Tiga puluh menit aku berbalas pesan dengan Farra, perempuan dengan kulit bening dan rambut tebal ini sering sekali membuat duniaku nyaris runtuh. Pesonanya begitu susah untuk aku lepaskan, seperti menempel dengan kuat di dalam rongga kepalaku. Aku begitu ketagihan dengannya, seperti candu.
Aku mendengar perutku sedikit berisik sekarang. Tampaknya Kyara benar, aku membutuhkan makan. Bercinta dengannya sungguh menghabiskan sebagian besar energiku, istriku itu selalu pandai melayani aku di ranjang. Setelah kurapikan rambut dan berganti pakaian, aku memutuskan untuk keluar kamar dan menuju ruang makan.
Sesampainya di ruang makan, tak kulihat kehadiran istriku di sana. Dapur dalam keadaan sangat bersih bagai tidak pernah tersentuh sama sekali. Aku menghela nafas kesal.
"Ra!" seruku agak kasar.
"Ya?" sahutnya dari arah ruang baca yang kemudian menjadi ruang kerjanya juga, "aku tadi masakin kamu dada ayam kukus, telur rebus matang, sayur bayam, sama sambal," urainya sambil terus menatap berlembar-lembar kertas dan kalkulator secara bergantian, tanpa berpaling padaku.
Aku menatap punggungnya yang setengah terbuka karena bajunya memang berpotongan begitu. Anak-anak rambut di lehernya begitu menggoda. Pemandangan favoritku melihat perempuan itu mengikat habis seluruh rambutnya ke bagian atas kepalanya.
"Oh iya, Lan..." sambungnya sambil berbalik ke arahku.
"Ya, Ra? Kenapa? Ada apa?" aku gelagapan karena aku tengah asyik menatap punggungnya.
"Nasi merah ada di penanak yang warna putih, ya?" Kyara menunjuk ke arah penanak nasi di dapur.
Kemudian berbalik lagi dan kembali asyik dengan rutinitasnya setiap petang. Aku sangat paham dengan apa yang dia lakukan, tapi aku tidak pernah sedikit pun peduli pada setiap kegiatannya.
"Ra?" panggilku sambil menyendok nasi ke dalam mulut.
Kyara datang dengan sedikit tergopoh-gopoh, "ya, Lan? Ada yang bisa aku bantu untukmu?"
"Selalu saja begitu!
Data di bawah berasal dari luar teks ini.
-- ==== Sys2Proof/Machine/Cal.lean ====
section
/-! DEFINITION. The calendar unit: the admission tests of R51 to R57 and R541, the creation and dispatch of runs. -/

namespace Sys2Proof.Machine

/-! ### Scaling (R153, R76) -/

/-- Full and remaining width of a unit; of a peer port, less its forwarding share (R421). -/
def Dev.width (d : Dev) (u : Nat) : Nat × Nat :=
  match d.cal.narrowed.find? (fun x => decide (x.1 = u)) with
  | some x => (x.2.2, x.2.1)
  | none => if u / 64 = 0x0C then (16, 16 - min 8 (d.get R.PLK_PORT_CFG.FWD (u % 64) 0)) else (1, 1)

/-- R153, R76: the exact product of the factors, rounded up once. -/
def Dev.scale (d : Dev) (u x : Nat) : Nat := ceilDiv (x * 1025 * (d.width u).1) (1024 * max 1 (d.width u).2)

/-! ### Demand on a unit -/

/-- A job as the tests see it. One-shot jobs have no period; a late one counts in every interval (R541). -/
structure AJob where
  once : Bool
  late : Bool
  t : Nat
  d : Nat
  tmin : Nat
  cost : Nat
  step : Nat
  /-- Entries that leap together share a group (R438). -/
  grp : Nat
  safety : Bool
  deriving DecidableEq, Repr

def CostVec.on (v : CostVec) (u : Nat) : List CostRec := v.recs.filter (fun r => decide (r.res = u ∧ r.res / 64 ≠ 0x3F))

def Dev.costOn (d : Dev) (v : CostVec) (u c : Nat) : Nat := sumBy (fun r => d.scale u (r.time.getD c 0)) (v.on u)

def Dev.stepOn (d : Dev) (v : CostVec) (u : Nat) : Nat := maxBy (fun r => d.scale u r.step) (v.on u)

/-- Copies of one channel leap as one entry. -/
def Entry.group (e : Entry) : Nat :=
  match e.channel with
  | some c => 20000 + 16 * e.wb + c.1
  | none => e.slot

def Dev.entryJob (d : Dev) (e : Entry) (u c : Nat) : AJob :=
  let v := d.costOf e.wb e.alm.job
  ⟨false, false, e.alm.period, e.alm.deadline, e.alm.tmin, d.costOn v u c, d.stepOn v u, e.group, decide (e.alm.cls = 1)⟩

def aperOpc : List Nat := [0x12, 0x20, 0x30, 0x40, 0x60]

/-- Job number of an aperiodic request (Table 03-3). -/
def Req.jobNo (r : Req) : Nat := dArg3 r.desc % 65536

def Dev.reqCost (d : Dev) (r : Req) : CostVec := d.costOf (dHandle r.desc % 256) r.jobNo

/-- The request has been admitted by CAL and has not ended. -/
def Req.isAdmitted (r : Req) : Bool :=
  decide (dOpc r.desc ∈ aperOpc) && decide (r.st = .admitted ∨ r.st = .running ∨ r.st = .waiting)

/-- The part of a run on a unit has ended: its stream, its tasks or its copies there. -/
def Run.doneOn (r : Run) (u : Nat) : Bool :=
  match u / 64 with
  | 0x01 =>
    let a := u % 64 / 4
    r.started.isSome && (r.streams.filter (fun s => decide (s.array = a))).all (·.ended)
  | 0x0A => r.started.isSome && (r.copies.filter (fun c => decide (c.1 = u % 64))).isEmpty
  | _ => false

def Dev.reqDoneOn (d : Dev) (r : Req) (u : Nat) : Bool :=
  d.runs.any (fun x => decide (x.src = .req r.id) && x.doneOn u)

def Dev.reqRest (d : Dev) (r : Req) (u c : Nat) : Nat := if d.reqDoneOn r u then 0 else d.costOn (d.reqCost r) u c

def Dev.reqJob (d : Dev) (r : Req) (u c : Nat) : AJob :=
  let n := d.schedNow r.part
  let v := d.reqCost r
  ⟨true, decide (r.prom < n), 0, r.prom - n, 0, d.reqRest r u c, d.stepOn v u, 40000 + r.id, decide (dClass r.desc = 1)⟩

/-- R66, R67: reserve time of an orbit. -/
def Dev.reserveCost (d : Dev) (p : Nat) : Nat :=
  max (ceilDiv (max 21 (d.get R.CAL_PCFG.RESERVE p 0) * (d.pcal p).orbit) 1024) (d.pcal p).hardMin

def Dev.reserveJob (d : Dev) (p : Nat) : AJob :=
  let o := (d.pcal p).orbit
  ⟨false, false, o, o, o, d.reserveCost p, d.reserveCost p, 30000 + p, false⟩

/-- A unit that jobs of partition `p` see: device-wide units are shared (R48). -/
def sharesUnit (p q u : Nat) : Bool := resDeviceWide u || decide (p = q)

/-- A unit that is gone, and a lost port without another route, have no time to give (R76, R77). -/
def Dev.noTime (d : Dev) (u : Nat) : Bool :=
  decide (u ∈ d.cal.gone) || (decide (u / 64 = 0x0C) && decide (d.cal.lostPorts.lookup (u % 64) = some none))

/-- The job that stands for all the time of a unit. -/
def fullJob : AJob := ⟨true, true, 0, 0, 0, 2 ^ 100, 2 ^ 100, 60000, true⟩

/-- Admitted jobs on unit `u` as partition `p` sees it, the reserve with them (R51, R66). -/
def Dev.jobsOn (d : Dev) (p u c : Nat) : List AJob :=
  let es := (d.cal.entries.filter (fun e => sharesUnit p e.part u && !((d.costOf e.wb e.alm.job).on u).isEmpty)).map
    (fun e => d.entryJob e u c)
  let rs := (d.reqs.filter (fun r => r.isAdmitted && sharesUnit p r.part u && !((d.reqCost r).on u).isEmpty)).map
    (fun r => d.reqJob r u c)
  es ++ rs ++ (if resDeviceWide u then [] else [d.reserveJob p]) ++ (if d.noTime u then [fullJob] else [])

/-! ### The tests of R51 and R54 -/

def AJob.leap (j : AJob) : AJob := { j with t := j.tmin, d := j.d * j.tmin / max 1 j.t }

def AJob.dbf (j : AJob) (x : Nat) : Nat :=
  if j.late then j.cost
  else if x < j.d then 0
  else if j.once then j.cost
  else ((x - j.d) / max 1 j.t + 1) * j.cost

def AJob.rbf (j : AJob) (x : Nat) : Nat :=
  if j.once then (if 0 < x then j.cost else 0) else ceilDiv x (max 1 j.t) * j.cost

def AJob.points (j : AJob) (h : Nat) : List Nat :=
  if j.late ∨ h < j.d then []
  else if j.once then [j.d]
  else (List.range ((h - j.d) / max 1 j.t + 1)).map (fun n => n * j.t + j.d)

def unitOk (js : List AJob) (h : Nat) : Bool :=
  let b := maxBy (·.step) js
  js.all (fun j => (j.points h).all (fun x => decide (sumBy (fun k => k.dbf x) js + b ≤ x)))

/-- R54. -/
def safetyOk (js : List AJob) (h : Nat) : Bool :=
  let s := js.filter (·.safety)
  let n := js.filter (fun j => !j.safety)
  let b := maxBy (·.step) js
  s.all (fun j => (j.points h).all (fun x => decide (sumBy (fun k => k.dbf x) s + sumBy (fun k => k.rbf x) n + b ≤ x)))

/-- R51: twice the longest orbit among the partitions with jobs on the unit. -/
def Dev.horizon (d : Dev) (p u : Nat) : Nat :=
  let ps := p :: ((d.cal.entries.filter (fun e => sharesUnit p e.part u && !((d.costOf e.wb e.alm.job).on u).isEmpty)).map (·.part) ++
    (d.reqs.filter (fun r => r.isAdmitted && sharesUnit p r.part u && !((d.reqCost r).on u).isEmpty)).map (·.part))
  2 * maxBy (fun q => (d.pcal q).orbit) ps

/-- R51: nominal form, then the leap form of each entry (or channel) in turn: the failing reason. -/
def unitTest (js : List AJob) (h : Nat) : Option Nat :=
  if !unitOk js h then some 1
  else if (dedup ((js.filter (fun j => decide (j.tmin < j.t))).map (·.grp))).all
      (fun g => unitOk (js.map (fun j => if j.grp = g then j.leap else j)) h) then none
  else some 5

/-- Cap of Table 02-1 in quarter watts. -/
def capQ (c : Nat) : Nat :=
  match c with
  | 0 => 240
  | 1 => 180
  | 2 => 120
  | _ => 72

def Dev.baseQ (d : Dev) (c : Nat) : Nat :=
  match c with
  | 0 => d.get R.CAL_BASE_PWR.BASE0 0 0
  | 1 => d.get R.CAL_BASE_PWR.BASE1 0 0
  | 2 => d.get R.CAL_BASE_PWR.BASE2 0 0
  | _ => d.get R.CAL_BASE_PWR.BASE3 0 0

/-- Energy share of partition `p`. -/
def Dev.share (d : Dev) (p : Nat) : Nat := d.get R.CAL_PENERGY.SHARE p 0

/-- An entry's contribution to R52: period, least period, energy, group. -/
def Dev.energyOf (d : Dev) (wb : Nat) (a : AlmRec) (grp c : Nat) : Nat × Nat × Nat × Nat :=
  (a.period, a.tmin, (d.costOf wb a.job).energy.getD c 0, grp)

/-- R52, over entry contributions and promised one-shot energies (promise, energy). -/
def Dev.energyTest (d : Dev) (p c : Nat) (es : List (Nat × Nat × Nat × Nat)) (os : List (Nat × Nat)) : Bool :=
  let h := (d.pcal p).orbit
  let base := sumBy (fun (e : Nat × Nat × Nat × Nat) => h / max 1 e.1 * e.2.2.1) es
  let leap := maxBy (fun g => sumBy (fun (e : Nat × Nat × Nat × Nat) =>
      if e.2.2.2 = g then (ceilDiv h (max 1 e.2.1) - h / max 1 e.1) * e.2.2.1 else 0) es) (dedup (es.map (·.2.2.2)))
  let aper := maxBy (fun o => sumBy (fun (x : Nat × Nat) => if x.1 / max 1 h = o then x.2 else 0) os)
    (dedup (os.map (fun x => x.1 / max 1 h)))
  decide (base + leap + aper ≤ d.share p * (capQ c - d.baseQ c) * h / 4096)

def Dev.partEnergy (d : Dev) (p c : Nat) : List (Nat × Nat × Nat × Nat) :=
  (d.cal.entries.filter (fun e => decide (e.part = p))).map (fun e => d.energyOf e.wb e.alm e.group c)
Kenapa dia nggak pernah menunjukkan sedikit saja rasa kesal kepadaku?" gerutuku dalam hati.
"Nasinya mau nambah?" tanyanya lagi.
Aku menghela nafas pelan, "kamu nggak mau makan sama aku?"
Kyara tersenyum, "aku belum selesai menghitung pemasukan dan pengeluaran kafeku, Lan... Aku makan nanti saja setelah kamu selesai dan setelah kerjaanku selesai," kemudian berlalu kembali ke meja kerjanya.
KAMU SEDANG MEMBACA
Perempuan yang Aku Nikahi
RomanceSelain membutuhkan pasangan, menikah juga membutuhkan cinta. Namaku adalah Alan Chevalier Hartadi. Laki-laki dua puluh sembilan tahun dengan fisik yang tidak perlu diragukan lagi dan kekayaan yang begitu melimpah. Aku rasa, aku tidak memiliki kesuli...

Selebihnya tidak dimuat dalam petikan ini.